WHAT IS EXPECTED
Using the listing below, copy exactly the lines from the one containing "(a : Anchor)" to the one containing "store is next -/", both lines included, and no others.

DATA
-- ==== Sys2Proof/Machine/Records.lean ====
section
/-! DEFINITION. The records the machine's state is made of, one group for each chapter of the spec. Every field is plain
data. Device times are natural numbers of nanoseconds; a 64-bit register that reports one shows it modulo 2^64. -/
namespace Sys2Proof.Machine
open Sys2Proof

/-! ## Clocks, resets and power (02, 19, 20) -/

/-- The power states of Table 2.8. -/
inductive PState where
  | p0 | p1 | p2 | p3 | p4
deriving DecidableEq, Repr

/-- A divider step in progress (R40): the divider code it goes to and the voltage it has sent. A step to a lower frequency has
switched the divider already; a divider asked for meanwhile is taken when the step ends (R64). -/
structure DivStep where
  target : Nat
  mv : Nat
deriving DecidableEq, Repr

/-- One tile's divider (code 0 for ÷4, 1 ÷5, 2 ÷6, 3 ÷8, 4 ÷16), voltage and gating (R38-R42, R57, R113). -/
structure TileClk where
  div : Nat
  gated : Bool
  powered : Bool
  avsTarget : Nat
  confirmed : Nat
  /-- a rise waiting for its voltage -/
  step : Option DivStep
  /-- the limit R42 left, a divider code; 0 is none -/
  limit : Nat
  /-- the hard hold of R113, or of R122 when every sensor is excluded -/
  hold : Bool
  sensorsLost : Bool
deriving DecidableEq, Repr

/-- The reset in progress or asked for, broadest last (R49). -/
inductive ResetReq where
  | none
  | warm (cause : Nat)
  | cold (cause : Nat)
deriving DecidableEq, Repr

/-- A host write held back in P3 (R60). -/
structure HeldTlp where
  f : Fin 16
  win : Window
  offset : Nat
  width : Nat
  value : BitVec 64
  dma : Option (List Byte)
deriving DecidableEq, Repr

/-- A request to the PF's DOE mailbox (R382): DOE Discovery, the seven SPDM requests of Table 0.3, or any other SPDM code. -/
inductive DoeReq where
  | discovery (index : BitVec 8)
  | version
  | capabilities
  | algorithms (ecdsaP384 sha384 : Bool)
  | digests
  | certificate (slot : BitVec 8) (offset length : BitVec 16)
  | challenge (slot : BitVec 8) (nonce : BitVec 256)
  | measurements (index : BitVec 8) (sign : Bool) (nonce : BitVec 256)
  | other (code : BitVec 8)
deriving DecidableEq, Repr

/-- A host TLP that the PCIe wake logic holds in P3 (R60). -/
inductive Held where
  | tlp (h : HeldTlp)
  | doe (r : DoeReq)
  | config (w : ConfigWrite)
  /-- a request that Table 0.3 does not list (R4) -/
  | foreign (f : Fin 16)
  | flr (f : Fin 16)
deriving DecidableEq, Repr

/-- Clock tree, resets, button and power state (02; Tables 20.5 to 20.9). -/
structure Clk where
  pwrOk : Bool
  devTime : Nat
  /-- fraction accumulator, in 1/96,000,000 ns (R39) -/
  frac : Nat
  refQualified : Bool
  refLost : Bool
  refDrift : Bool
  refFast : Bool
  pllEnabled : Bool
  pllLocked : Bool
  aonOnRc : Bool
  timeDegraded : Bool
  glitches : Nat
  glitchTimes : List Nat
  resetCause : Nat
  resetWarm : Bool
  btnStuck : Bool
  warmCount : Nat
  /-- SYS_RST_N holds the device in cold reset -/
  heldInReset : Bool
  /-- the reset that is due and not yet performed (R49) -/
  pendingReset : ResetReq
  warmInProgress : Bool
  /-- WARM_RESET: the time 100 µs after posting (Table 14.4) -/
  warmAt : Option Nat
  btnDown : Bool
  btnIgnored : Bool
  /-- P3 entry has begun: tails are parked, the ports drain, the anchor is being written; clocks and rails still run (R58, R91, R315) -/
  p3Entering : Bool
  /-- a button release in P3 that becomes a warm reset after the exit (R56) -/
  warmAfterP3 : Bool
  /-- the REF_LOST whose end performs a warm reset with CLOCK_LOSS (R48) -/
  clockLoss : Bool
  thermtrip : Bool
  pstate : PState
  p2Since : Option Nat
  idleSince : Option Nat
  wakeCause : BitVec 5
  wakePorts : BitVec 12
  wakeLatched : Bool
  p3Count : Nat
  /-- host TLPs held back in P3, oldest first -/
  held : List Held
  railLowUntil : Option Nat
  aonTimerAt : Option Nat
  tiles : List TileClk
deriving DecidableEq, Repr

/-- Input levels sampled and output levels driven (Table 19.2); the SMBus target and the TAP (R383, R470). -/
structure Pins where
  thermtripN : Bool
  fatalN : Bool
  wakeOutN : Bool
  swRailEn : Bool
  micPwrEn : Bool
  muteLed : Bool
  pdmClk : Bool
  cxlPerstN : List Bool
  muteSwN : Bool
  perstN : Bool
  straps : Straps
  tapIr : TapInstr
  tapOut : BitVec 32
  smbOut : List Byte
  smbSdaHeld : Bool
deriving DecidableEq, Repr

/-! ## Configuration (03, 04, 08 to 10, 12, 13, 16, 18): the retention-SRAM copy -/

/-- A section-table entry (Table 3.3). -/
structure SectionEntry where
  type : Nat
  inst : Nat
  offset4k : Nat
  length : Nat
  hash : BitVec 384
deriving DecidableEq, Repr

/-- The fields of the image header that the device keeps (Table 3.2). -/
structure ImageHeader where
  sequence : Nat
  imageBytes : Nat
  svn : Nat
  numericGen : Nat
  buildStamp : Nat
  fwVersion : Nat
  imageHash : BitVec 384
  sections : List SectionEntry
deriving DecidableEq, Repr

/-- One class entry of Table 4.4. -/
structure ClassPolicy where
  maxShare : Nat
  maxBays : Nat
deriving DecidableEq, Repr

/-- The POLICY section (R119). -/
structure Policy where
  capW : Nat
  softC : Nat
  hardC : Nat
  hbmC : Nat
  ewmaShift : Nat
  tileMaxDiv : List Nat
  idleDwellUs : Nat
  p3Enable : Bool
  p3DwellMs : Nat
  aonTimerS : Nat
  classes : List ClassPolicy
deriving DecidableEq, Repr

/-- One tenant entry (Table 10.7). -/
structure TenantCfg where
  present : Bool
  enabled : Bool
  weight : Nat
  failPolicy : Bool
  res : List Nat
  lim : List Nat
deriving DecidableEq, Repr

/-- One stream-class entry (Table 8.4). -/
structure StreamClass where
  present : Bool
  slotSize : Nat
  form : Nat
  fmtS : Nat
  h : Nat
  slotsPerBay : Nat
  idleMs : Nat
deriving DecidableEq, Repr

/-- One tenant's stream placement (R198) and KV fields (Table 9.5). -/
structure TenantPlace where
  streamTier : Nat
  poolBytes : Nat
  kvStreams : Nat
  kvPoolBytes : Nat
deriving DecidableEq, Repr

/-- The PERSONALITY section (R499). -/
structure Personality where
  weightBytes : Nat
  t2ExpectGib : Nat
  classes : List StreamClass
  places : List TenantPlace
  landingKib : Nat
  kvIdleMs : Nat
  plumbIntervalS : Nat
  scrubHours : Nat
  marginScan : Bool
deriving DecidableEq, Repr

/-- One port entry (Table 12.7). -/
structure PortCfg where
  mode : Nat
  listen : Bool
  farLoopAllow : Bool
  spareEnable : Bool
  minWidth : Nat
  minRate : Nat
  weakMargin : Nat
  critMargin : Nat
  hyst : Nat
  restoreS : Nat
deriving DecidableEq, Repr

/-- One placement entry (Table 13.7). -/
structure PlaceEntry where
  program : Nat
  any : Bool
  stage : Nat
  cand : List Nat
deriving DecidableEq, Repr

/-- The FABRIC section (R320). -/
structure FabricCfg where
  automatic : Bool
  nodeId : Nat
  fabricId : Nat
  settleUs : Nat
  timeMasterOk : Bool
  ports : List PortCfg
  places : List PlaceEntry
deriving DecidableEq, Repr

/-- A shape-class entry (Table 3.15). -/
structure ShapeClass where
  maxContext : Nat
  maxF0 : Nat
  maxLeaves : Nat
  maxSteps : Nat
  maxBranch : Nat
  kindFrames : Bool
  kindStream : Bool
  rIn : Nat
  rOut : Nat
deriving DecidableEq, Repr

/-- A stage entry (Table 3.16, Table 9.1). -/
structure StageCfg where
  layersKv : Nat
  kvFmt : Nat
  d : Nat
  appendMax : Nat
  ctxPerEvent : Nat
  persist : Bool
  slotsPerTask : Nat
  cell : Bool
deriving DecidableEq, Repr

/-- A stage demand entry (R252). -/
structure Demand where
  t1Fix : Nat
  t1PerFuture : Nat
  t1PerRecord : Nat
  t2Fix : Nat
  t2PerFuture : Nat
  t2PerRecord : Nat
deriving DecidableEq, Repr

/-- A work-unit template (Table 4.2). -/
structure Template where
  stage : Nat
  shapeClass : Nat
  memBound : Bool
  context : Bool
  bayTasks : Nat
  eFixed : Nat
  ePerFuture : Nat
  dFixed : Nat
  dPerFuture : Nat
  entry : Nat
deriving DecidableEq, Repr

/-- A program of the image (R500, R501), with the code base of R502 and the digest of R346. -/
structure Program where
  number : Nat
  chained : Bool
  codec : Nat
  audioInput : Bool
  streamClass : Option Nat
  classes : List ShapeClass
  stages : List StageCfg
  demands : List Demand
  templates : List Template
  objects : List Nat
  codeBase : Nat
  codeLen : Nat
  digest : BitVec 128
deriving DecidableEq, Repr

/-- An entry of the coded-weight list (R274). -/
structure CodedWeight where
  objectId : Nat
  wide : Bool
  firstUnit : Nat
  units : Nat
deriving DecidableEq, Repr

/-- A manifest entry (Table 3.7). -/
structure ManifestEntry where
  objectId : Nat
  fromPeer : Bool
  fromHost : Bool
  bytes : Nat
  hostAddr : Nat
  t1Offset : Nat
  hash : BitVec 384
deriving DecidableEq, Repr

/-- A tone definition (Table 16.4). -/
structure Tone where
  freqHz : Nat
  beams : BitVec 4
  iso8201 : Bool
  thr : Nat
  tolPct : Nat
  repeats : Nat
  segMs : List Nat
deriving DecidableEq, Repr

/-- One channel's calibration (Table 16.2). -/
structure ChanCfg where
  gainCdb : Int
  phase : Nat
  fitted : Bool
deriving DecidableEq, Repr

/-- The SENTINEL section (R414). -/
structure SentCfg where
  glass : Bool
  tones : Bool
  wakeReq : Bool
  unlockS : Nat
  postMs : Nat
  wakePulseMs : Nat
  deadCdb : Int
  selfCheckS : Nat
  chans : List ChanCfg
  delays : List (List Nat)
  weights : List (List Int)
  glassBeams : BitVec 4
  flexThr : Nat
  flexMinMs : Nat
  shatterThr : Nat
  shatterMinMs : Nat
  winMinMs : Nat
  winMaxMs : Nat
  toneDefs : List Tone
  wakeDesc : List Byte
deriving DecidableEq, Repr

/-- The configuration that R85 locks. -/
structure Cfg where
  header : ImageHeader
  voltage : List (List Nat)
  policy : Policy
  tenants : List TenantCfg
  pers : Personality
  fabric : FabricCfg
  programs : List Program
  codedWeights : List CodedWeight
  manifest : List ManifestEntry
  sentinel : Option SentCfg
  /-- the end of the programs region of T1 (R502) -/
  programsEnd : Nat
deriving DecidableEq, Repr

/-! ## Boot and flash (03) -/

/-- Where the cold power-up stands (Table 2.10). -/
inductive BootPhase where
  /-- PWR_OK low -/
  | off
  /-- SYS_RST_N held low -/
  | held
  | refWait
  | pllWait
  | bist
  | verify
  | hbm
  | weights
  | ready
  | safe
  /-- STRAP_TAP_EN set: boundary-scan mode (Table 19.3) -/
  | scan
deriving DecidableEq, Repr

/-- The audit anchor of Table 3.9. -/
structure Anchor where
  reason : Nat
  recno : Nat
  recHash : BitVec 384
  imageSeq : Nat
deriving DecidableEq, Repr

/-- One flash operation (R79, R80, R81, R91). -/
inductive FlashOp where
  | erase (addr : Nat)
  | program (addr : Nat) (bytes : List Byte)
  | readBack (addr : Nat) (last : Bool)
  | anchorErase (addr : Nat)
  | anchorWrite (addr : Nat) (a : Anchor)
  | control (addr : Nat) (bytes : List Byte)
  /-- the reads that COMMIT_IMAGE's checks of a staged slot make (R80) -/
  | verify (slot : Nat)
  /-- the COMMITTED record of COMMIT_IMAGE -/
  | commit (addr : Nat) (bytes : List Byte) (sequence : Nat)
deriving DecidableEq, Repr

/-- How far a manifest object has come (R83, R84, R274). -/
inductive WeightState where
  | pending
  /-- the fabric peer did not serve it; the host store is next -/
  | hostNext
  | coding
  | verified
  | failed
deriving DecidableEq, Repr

RESULT FOR THIS TASK
  | anchorWrite (addr : Nat) (a : Anchor)
  | control (addr : Nat) (bytes : List Byte)
  /-- the reads that COMMIT_IMAGE's checks of a staged slot make (R80) -/
  | verify (slot : Nat)
  /-- the COMMITTED record of COMMIT_IMAGE -/
  | commit (addr : Nat) (bytes : List Byte) (sequence : Nat)
deriving DecidableEq, Repr

/-- How far a manifest object has come (R83, R84, R274). -/
inductive WeightState where
  | pending
  /-- the fabric peer did not serve it; the host store is next -/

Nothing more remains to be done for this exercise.